Otherwise, he should have sat on the front pew. His mother had walked back and forth between the rows of pews and the altar. Finally, she had remained under the richly decorated pulpit and had addressed her son. The message from his fur-clad mother was this: as a disobedient child, Anders did not deserve a single Christmas present this year.
Anders laughingly says he was seven and must admit he had learned his lesson then. What he did find annoying was that his cute little kitten had grown into a disgustingly fat male during that year.
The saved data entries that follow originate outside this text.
-- ==== Sys2Proof/Syntax.lean ====
section
/-!
DEFINITION. The commands: one constructor for each row of spec/opcode_table.json (30_encoding.md R72 to R74). Every bit
of a beat's payload is an operand here, the bits that have no effect too, so that no beat is read as another.
-/

namespace Sys2Proof

/-- The four commands a beat can spell; RSV2 and RSV3 are the reserved codes. -/
inductive Instr where
  /-- SMP: one audio sample. `ignored` is `payload[63:16]`, which has no effect (R72, U5). -/
  | smp (x : Sample) (ignored : BitVec 48)
  /-- BLK: the start of a sample block, with its opaque start timestamp (R73). -/
  | blk (t : Word64)
  /-- The reserved code `op = 10` with its payload, which has no effect (R74, U6). -/
  | rsv2 (payload : Word64)
  /-- The reserved code `op = 11` with its payload, which has no effect (R74, U6). -/
  | rsv3 (payload : Word64)
  deriving DecidableEq, Repr

end Sys2Proof
end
Arvi concentrates on packing. Mothers and what they have done or left behind are not a subject he would want to pursue with anyone at the moment, especially not Anders Holm. He picks up another stake and says that if he had been in Arvi's shoes and had wanted to take a Red's horse from him, he would certainly not have got off as easily as he did at the time. Who would have got a hay stake up his ass.
'Good, but now we put that stake back where it came from.'
Arvi also picks up the stake Anders threw into the meadow and puts it against the wall under the canopy as well.
'Maybe we should get on the road soon,' he says, which is more of a command than a suggestion.